/-- A fold over the idents of the entries, each taken once. -/
theorem foldIdents {f : State → Nat → State} (hf : ∀ i, KeepsSameBook fun s => f s i) :
    KeepsSameBook fun s => (s.cal.entries.map Entry.ident).foldl f s := by
  intro s t h
  dsimp only
  rw [h.cal]
  exact foldl hf _ s t h

/-! ### The boundary pass -/

theorem openEntry (now : Nat) (e : Entry) : KeepsSameBook (State.openEntry now e) :=
  ite ((joinRing e.ident).comp (modifyEntry e.ident _)) id

theorem commitEntry (now : Nat) (e : Entry) : KeepsSameBook (State.commitEntry now e) := ite (modifyEntry e.ident _) id

theorem effectEntry (now : Nat) (e : Entry) : KeepsSameBook (State.effectEntry now e) := by
  refine ite ?_ id
  have hfinish := fun o => finishEntry e o
  cases e.kind with
  | offsetChange => exact (raise _).comp ((hfinish _).comp (applyPayload _))
  | advisory => exact (raise _).comp (hfinish _)
  | leapInsert => exact ite ((raise _).comp (hfinish _)) ((raise _).comp (hfinish _))
  | leapDelete => exact ite ((raise _).comp (hfinish _)) ((raise _).comp (hfinish _))
  | interruption => exact (raise _).comp ((modifyEntry e.ident _).comp (leaveRing e.ident))

theorem endOutage (now : Nat) (e : Entry) : KeepsSameBook (State.endOutage now e) :=
  ite ((raise _).comp ((release e.ident).comp (finishEntry e _))) id

theorem passEntry (now i : Nat) : KeepsSameBook (State.passEntry now i) :=
  (onEntry (endOutage now) i).comp ((onEntry (effectEntry now) i).comp ((onEntry (commitEntry now) i).comp (onEntry (openEntry now) i)))

theorem boundaryPass (now : Nat) : KeepsSameBook (State.boundaryPass now) := (foldIdents fun i => passEntry now i).comp removeWithdrawn

end KeepsSameBook

/-! ### The procedure -/

/-- What the procedure of SET TIME or of an adoption does with an entry at the station second `now` (R73 to R75). -/
def State.placeEntry (now : UtcSecond) (e : Entry) (s : State) : State :=
  match e.state with
  | .done | .withdrawn => s
  | .inEffect => s.replaceInEffect now e
  | .scheduled | .announcing | .committed => if e.instant ≤ now.minute then s.takeLate now.minute e else s.recomputeEntry now e

theorem procedureEntry_placeEntry {s : State} {now : UtcSecond} (h : s.tb.time = some now) (i : Nat) :
    s.procedureEntry none i = s.onEntry i (State.placeEntry now) := by
  unfold State.procedureEntry State.onEntry State.placeEntry
  rw [h]
  cases hf : s.findEntry i with
  | none => rfl
  | some e => cases he : e.state <;> simp [he]

theorem procedureEntry_none_tb (i : Nat) (s : State) : (s.procedureEntry none i).tb = s.tb := (procedureEntry_calendarOnly i s).tb

theorem foldl_procedureEntry {now : UtcSecond} (l : List Nat) {s : State} (h : s.tb.time = some now) :
    l.foldl (fun t i => t.procedureEntry none i) s = l.foldl (fun t i => t.onEntry i (State.placeEntry now)) s := by
  induction l generalizing s with
  | nil => rfl
  | cons i l ih => rw [List.foldl_cons, List.foldl_cons, ih (by rw [procedureEntry_none_tb, h]), procedureEntry_placeEntry h]

/-- The procedure at the station second `now`, up to the arbiters. -/
def State.placeEntries (now : UtcSecond) (s : State) : State :=
  (s.removeWithdrawn.cal.entries.map Entry.ident).foldl (fun t i => t.onEntry i (State.placeEntry now)) s.removeWithdrawn

theorem discontinuity_eq {s : State} {now : UtcSecond} (h : s.tb.time = some now) : s.discontinuity none =
    { s.placeEntries now with chans := (s.placeEntries now).chans.map Channel.emptyArbiter } := by
  unfold State.discontinuity State.placeEntries
  dsimp only
  rw [foldl_procedureEntry _ (by rw [removeWithdrawn_tb, h])]

namespace KeepsSameBook

theorem recomputeEntry (now : UtcSecond) (e : Entry) : KeepsSameBook (State.recomputeEntry now e) :=
  ite ((joinRing e.ident).comp (modifyEntry e.ident _)) ((leaveRing e.ident).comp (modifyEntry e.ident _))

theorem takeLate (now : Nat) (e : Entry) : KeepsSameBook (State.takeLate now e) := by
  have hfinish := finishEntry e .overtaken
  refine (raise .changeOvertaken).comp (comp (g := fun t : State => match e.kind with
    | .interruption =>
      if e.outageEnd ≤ now then t.finishEntry e .overtaken
      else (t.leaveRing e.ident).modifyEntry e.ident fun e => { e with state := .inEffect, late := true }
    | .offsetChange | .leapInsert | .leapDelete | .advisory => (t.applyPayload e.payload).finishEntry e .overtaken) ?_ (modifyEntry e.ident _))
  cases e.kind with
  | interruption => exact ite hfinish ((modifyEntry e.ident _).comp (leaveRing e.ident))
  | offsetChange => exact hfinish.comp (applyPayload _)
  | leapInsert => exact hfinish.comp (applyPayload _)
  | leapDelete => exact hfinish.comp (applyPayload _)
  | advisory => exact hfinish.comp (applyPayload _)

theorem replaceInEffect (now : UtcSecond) (e : Entry) : KeepsSameBook (State.replaceInEffect now e) :=
  ite ((raise _).comp ((release e.ident).comp (finishEntry e _)))
    (ite id ((release e.ident).comp ((recomputeEntry now e).comp (modifyEntry e.ident _))))

theorem placeEntry (now : UtcSecond) (e : Entry) : KeepsSameBook (State.placeEntry now e) := by
  have hahead : KeepsSameBook fun s => if e.instant ≤ now.minute then s.takeLate now.minute e else s.recomputeEntry now e :=
    ite (takeLate _ _) (recomputeEntry _ _)
  have hin := replaceInEffect now e
  unfold State.placeEntry
  cases e.state with
  | done => exact id
  | withdrawn => exact id
  | inEffect => exact hin
  | scheduled => exact hahead
  | announcing => exact hahead
  | committed => exact hahead

theorem placeEntries (now : UtcSecond) : KeepsSameBook (State.placeEntries now) :=
  (foldIdents fun i => onEntry (placeEntry now) i).comp removeWithdrawn

end KeepsSameBook

/-- The procedure makes the same of the same calendar and profiles, at the same station second. -/
theorem discontinuity_sameBook {s t : State} {now : UtcSecond} (h : s.SameBook t) (hs : s.tb.time = some now) (ht : t.tb.time = some now) :
    (s.discontinuity none).SameBook (t.discontinuity none) := by
  rw [discontinuity_eq hs, discontinuity_eq ht]
  obtain ⟨hcal, hprofiles⟩ := KeepsSameBook.placeEntries now s t h
  exact ⟨hcal, hprofiles⟩

end Sys2Proof.Machine
end

section
/-! The start of a station second: the grade, the selection followed, and the length (R1, R5, R7, R9, R13). -/

namespace Sys2Proof.Machine

/-! ### The length of a second -/

/-- The FIN periods a total is resolved to leave less than half a period above, a half going to the larger (R1). -/
theorem resolvePeriods_bounds (total : Int) {period : Int} (h : 0 < period) :
    -period ≤ 2 * (total - resolvePeriods total period * period) ∧ 2 * (total - resolvePeriods total period * period) < period := by
  refine ⟨(resolvePeriods_nearest total h).1, ?_⟩
  have hlt := Int.lt_ediv_add_one_mul_self (2 * total + period) (b := 2 * period) (by omega)
  unfold resolvePeriods
  rw [Int.fdiv_eq_ediv_of_nonneg _ (by omega)]
  have hexpand : ((2 * total + period) / (2 * period) + 1) * (2 * period) =
      2 * ((2 * total + period) / (2 * period) * period) + 2 * period := by ring
  omega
==*==
▶ [Work request]: The stopping point is the line containing "theorem openEntry (now". Reproduce exactly every line of the material from the first through that one.

▶ [Output for this task]:
/-- A fold over the idents of the entries, each taken once. -/
theorem foldIdents {f : State → Nat → State} (hf : ∀ i, KeepsSameBook fun s => f s i) :
    KeepsSameBook fun s => (s.cal.entries.map Entry.ident).foldl f s := by
  intro s t h
  dsimp only
  rw [h.cal]
  exact foldl hf _ s t h

/-! ### The boundary pass -/

theorem openEntry (now : Nat) (e : Entry) : KeepsSameBook (State.openEntry now e) :=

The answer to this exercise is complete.